# [What this task involves]
Filter the data for "hclear" and copy matching lines.

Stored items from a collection
theorem State.tloadIssued_tloads : ((s.tloadIssued la q done).core s.cur.tile s.cur.core).tloads =
    (s.core s.cur.tile s.cur.core).tloads ++ [q] := by
  obtain ⟨f, hf⟩ := s.tloadIssued_core la q done
  rw [hf]

theorem State.tloadIssued_tlast : ((s.tloadIssued la q done).core s.cur.tile s.cur.core).tlast = done := by
  obtain ⟨f, hf⟩ := s.tloadIssued_core la q done
  rw [hf]

theorem State.tloadIssued_tables :
    ((s.tloadIssued la q done).core s.cur.tile s.cur.core).t8 = (s.core s.cur.tile s.cur.core).t8 ∧
      ((s.tloadIssued la q done).core s.cur.tile s.cur.core).t4 = (s.core s.cur.tile s.cur.core).t4 := by
  obtain ⟨f, hf⟩ := s.tloadIssued_core la q done
  rw [hf]
  exact ⟨rfl, rfl⟩

theorem State.tloadIssued_outst : (s.tloadIssued la q done).th.outst = s.th.outst ++
    [{ id := s.th.nextOp, addr := s.th.pc, dests := [.s 0], cond := .tload }] := by
  rw [State.tloadIssued, State.th_modTh, Thread.advanceFrom_outst, State.queueTload_th, State.countIssue_th]
  rfl

theorem State.tloadComplete_mem_tloadIssued :
    (⟨.deck (deckOf s.cur.tile), s.now s.cur.tile + (done - s.now s.cur.tile), false, s.cur, {}, .tloadComplete⟩ : Agenda) ∈
      (s.tloadIssued la q done).agenda := by
  simpa [State.tloadIssued] using (s.countIssue true).tloadComplete_mem_queueTload la q done

end

/-! ## An image in the own core's local memory -/

/-- The mask with which vcvt.tload tests the alignment of its image is the remainder by 32 (R152). -/
theorem and_31_ne_zero_iff (x : Word) : (x &&& 31 != 0) = true ↔ x.toNat % 32 ≠ 0 := by
  have hmask : (x &&& 31).toNat = x.toNat % 32 := by
    rw [BitVec.toNat_and]
    exact Nat.and_two_pow_sub_one_eq_mod x.toNat 5
  rw [bne_iff_ne, ne_eq, ← hmask, BitVec.toNat_eq]
  rfl

/-- A record in readable local memory of the own tile is its bytes (R57, R152). -/
theorem State.readRecord_localMemory {s : State} {tile n : Nat} {a : Word} {kindOk : Nat → Bool} (hglob : isGlobal a = false)
    (hmap : isTileMap a = true) (hform : amFormOk a = true) (htile : amTile a = tile) (hkind : amKind a = 0)
    (hok : kindOk 0 = true) (hfit : amOff a + n ≤ 0x4_0000)
    (hgood : s.lmBad tile (amCore a) (lmPlace (s.launch tile) a).off n = false) :
    s.readRecord tile a n kindOk = .ok ((s.core tile (amCore a)).lm.readBytes (lmPlace (s.launch tile) a).off n) := by
  have hwin : ¬ windowSize (s.launch tile) 0 < amOff a + n := Nat.not_lt.2 hfit
  have hcore : (lmPlace (s.launch tile) a).core = amCore a := rfl
  simp only [State.readRecord, hglob, hmap, hform, htile, hwin, hkind, hok, hcore, hgood, Bool.not_true, Bool.or_self,
    decide_false, bne_self_eq_false, Bool.false_eq_true, if_false]

/-- After the count of an issue, a record in the own core's local memory reads as before it. -/
theorem State.readRecord_countIssue_ownCore {s : State} {n : Nat} {a : Word} {kindOk : Nat → Bool} (long : Bool)
    (hglob : isGlobal a = false) (hmap : isTileMap a = true) (hform : amFormOk a = true) (htile : amTile a = s.cur.tile)
    (hkind : amKind a = 0) (hok : kindOk 0 = true) (hfit : amOff a + n ≤ 0x4_0000) (hown : amCore a = s.cur.core)
    (hgood : s.lmBad s.cur.tile s.cur.core (lmPlace (s.launch s.cur.tile) a).off n = false) :
    (s.countIssue long).readRecord s.cur.tile a n kindOk =
      .ok ((s.core s.cur.tile s.cur.core).lm.readBytes (lmPlace (s.launch s.cur.tile) a).off n) := by
  have hgood' : (s.countIssue long).lmBad s.cur.tile (amCore a) (lmPlace ((s.countIssue long).launch s.cur.tile) a).off n =
      false := by
    rw [State.countIssue_launch, hown, State.lmBad, State.countIssue_core]
    exact hgood
  rw [State.readRecord_localMemory hglob hmap hform htile hkind hok hfit hgood', State.countIssue_lm, State.countIssue_launch, hown]

/-- An access of local memory of the own core takes 8 cycles when its kind takes 2 more (R162, R436). -/
theorem State.portTime_ownCore (s : State) (r : ThreadRef) : s.portTime r r.core 2 = 8 := by
  simp [State.portTime, State.portReach, State.portLag]

section
variable {s : State} {a : SReg} {tb : TblSel} {la : BitVec 4} (hclear : s.clear (.vcvtTload a tb la))
include hclear

theorem exec_vcvtTload_misaligned (hx : (s.th.getS a).toNat % 32 ≠ 0) :
    exec (.vcvtTload a tb la) s = .next (s.trap .align (s.th.getS a)) := by
  show execVcvtTload a tb la s = _
  rw [execVcvtTload, State.issue_clear hclear]
  simp only [State.countIssue_getS, (and_31_ne_zero_iff _).2 hx, if_true, State.finish]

# [Exercise result]
variable {s : State} {a : SReg} {tb : TblSel} {la : BitVec 4} (hclear : s.clear (.vcvtTload a tb la))
include hclear
  rw [execVcvtTload, State.issue_clear hclear]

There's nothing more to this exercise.